▶ [DATASET CONTENT]:
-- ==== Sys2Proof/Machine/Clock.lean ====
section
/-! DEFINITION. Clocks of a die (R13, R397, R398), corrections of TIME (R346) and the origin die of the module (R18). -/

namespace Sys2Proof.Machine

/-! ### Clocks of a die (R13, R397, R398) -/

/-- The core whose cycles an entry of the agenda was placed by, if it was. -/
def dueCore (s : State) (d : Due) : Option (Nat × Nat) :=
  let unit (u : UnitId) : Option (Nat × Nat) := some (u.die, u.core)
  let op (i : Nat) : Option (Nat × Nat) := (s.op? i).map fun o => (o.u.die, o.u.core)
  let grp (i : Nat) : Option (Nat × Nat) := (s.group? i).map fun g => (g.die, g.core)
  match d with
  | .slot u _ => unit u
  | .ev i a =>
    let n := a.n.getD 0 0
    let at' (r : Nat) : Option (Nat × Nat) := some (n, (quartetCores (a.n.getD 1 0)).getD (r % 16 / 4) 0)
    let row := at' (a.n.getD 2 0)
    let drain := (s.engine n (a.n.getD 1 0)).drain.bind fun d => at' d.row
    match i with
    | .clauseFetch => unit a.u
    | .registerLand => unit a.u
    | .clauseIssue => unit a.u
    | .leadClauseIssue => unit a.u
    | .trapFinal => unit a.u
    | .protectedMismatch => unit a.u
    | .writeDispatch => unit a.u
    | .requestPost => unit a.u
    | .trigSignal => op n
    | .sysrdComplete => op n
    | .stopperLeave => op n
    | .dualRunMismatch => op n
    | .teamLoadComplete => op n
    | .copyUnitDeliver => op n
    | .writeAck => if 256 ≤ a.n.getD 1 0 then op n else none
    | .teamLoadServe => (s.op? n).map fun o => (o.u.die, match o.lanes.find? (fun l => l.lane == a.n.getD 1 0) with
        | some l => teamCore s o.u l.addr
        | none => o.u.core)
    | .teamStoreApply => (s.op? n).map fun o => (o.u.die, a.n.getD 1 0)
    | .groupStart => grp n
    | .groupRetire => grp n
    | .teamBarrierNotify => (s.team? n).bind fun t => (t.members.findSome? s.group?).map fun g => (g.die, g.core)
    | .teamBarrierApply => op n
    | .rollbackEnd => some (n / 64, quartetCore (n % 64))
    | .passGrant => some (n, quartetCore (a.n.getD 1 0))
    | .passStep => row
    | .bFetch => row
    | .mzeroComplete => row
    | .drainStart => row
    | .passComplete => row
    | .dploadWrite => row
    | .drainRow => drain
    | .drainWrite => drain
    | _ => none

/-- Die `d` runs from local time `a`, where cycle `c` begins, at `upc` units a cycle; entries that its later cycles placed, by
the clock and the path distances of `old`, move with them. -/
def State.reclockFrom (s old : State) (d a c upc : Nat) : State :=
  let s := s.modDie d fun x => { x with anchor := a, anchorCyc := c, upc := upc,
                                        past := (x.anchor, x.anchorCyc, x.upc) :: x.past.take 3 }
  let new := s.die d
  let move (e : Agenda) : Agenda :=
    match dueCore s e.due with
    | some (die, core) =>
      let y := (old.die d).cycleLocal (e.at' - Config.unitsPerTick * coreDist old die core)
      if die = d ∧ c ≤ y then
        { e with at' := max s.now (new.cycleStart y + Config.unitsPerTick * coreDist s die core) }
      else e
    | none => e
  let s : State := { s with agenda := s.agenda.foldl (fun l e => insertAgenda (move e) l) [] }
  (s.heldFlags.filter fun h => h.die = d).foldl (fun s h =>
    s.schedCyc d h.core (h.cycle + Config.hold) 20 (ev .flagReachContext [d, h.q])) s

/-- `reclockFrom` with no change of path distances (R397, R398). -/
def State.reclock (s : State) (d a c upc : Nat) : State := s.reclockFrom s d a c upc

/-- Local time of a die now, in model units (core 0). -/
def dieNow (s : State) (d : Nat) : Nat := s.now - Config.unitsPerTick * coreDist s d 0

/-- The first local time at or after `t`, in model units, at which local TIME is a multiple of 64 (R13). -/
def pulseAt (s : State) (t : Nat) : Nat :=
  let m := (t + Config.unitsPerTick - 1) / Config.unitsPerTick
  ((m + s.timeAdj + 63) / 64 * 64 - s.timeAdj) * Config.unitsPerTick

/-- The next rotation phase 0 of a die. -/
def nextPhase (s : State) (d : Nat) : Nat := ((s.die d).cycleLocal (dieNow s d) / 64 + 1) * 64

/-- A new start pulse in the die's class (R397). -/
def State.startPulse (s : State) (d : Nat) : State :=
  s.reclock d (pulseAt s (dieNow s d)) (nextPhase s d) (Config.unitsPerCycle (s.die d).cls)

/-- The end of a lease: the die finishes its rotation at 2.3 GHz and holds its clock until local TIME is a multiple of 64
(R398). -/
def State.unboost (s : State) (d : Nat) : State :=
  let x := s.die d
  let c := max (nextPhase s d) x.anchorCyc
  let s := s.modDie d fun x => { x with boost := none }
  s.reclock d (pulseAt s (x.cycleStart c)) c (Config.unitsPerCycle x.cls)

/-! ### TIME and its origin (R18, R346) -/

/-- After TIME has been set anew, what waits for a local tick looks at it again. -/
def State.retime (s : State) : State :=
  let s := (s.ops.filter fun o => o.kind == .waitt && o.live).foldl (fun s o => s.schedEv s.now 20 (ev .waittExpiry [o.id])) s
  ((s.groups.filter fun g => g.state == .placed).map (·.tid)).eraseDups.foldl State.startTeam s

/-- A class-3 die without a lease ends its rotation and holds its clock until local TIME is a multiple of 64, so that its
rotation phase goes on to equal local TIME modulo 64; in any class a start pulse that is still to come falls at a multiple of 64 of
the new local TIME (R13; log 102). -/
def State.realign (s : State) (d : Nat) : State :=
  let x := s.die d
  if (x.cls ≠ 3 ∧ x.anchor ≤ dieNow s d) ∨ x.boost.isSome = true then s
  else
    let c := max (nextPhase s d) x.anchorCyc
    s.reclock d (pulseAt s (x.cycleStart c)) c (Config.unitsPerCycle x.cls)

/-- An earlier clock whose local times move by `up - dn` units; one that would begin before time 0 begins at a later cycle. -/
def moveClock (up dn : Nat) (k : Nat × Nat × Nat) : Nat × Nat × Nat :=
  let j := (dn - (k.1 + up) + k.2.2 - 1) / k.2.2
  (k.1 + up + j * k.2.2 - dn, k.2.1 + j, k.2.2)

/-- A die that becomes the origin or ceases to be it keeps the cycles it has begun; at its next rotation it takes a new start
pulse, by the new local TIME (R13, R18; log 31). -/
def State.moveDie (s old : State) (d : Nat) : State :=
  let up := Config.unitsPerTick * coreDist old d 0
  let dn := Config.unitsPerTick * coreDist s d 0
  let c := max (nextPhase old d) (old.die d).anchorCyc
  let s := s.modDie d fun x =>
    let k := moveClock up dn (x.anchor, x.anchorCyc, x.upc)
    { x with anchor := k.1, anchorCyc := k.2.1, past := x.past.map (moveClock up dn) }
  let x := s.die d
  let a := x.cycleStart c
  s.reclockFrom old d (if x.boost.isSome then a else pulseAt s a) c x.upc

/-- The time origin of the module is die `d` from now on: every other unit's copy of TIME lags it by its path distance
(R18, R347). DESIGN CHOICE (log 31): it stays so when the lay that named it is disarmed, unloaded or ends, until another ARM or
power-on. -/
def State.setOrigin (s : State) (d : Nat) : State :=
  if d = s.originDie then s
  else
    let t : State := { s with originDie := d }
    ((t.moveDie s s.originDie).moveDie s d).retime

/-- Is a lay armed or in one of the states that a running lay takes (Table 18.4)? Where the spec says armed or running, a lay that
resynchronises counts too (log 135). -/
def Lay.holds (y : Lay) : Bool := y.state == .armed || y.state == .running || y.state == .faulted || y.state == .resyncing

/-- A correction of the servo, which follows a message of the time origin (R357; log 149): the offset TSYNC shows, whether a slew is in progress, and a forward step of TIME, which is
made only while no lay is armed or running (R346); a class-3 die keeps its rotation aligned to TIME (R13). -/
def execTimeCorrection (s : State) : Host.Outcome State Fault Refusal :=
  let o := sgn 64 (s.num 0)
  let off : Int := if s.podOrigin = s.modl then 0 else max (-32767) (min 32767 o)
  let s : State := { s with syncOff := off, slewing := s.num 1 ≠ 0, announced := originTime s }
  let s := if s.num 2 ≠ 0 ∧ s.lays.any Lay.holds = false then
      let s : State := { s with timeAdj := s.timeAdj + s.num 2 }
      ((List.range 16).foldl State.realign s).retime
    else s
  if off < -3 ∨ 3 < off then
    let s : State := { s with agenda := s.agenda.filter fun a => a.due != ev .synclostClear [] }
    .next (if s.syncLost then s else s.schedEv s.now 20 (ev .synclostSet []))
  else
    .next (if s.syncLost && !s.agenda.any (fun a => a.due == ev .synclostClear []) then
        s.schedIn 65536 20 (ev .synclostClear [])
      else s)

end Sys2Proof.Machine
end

▶ [TASK]: Only one part of the material above is to be transcribed, namely the lines starting with the line that has "pulse, by the" and going on through the line that has "let dn := Config.unitsPerTick", exactly as they stand.

▶ [COMPLETED TASK]:
pulse, by the new local TIME (R13, R18; log 31). -/
def State.moveDie (s old : State) (d : Nat) : State :=
  let up := Config.unitsPerTick * coreDist old d 0
  let dn := Config.unitsPerTick * coreDist s d 0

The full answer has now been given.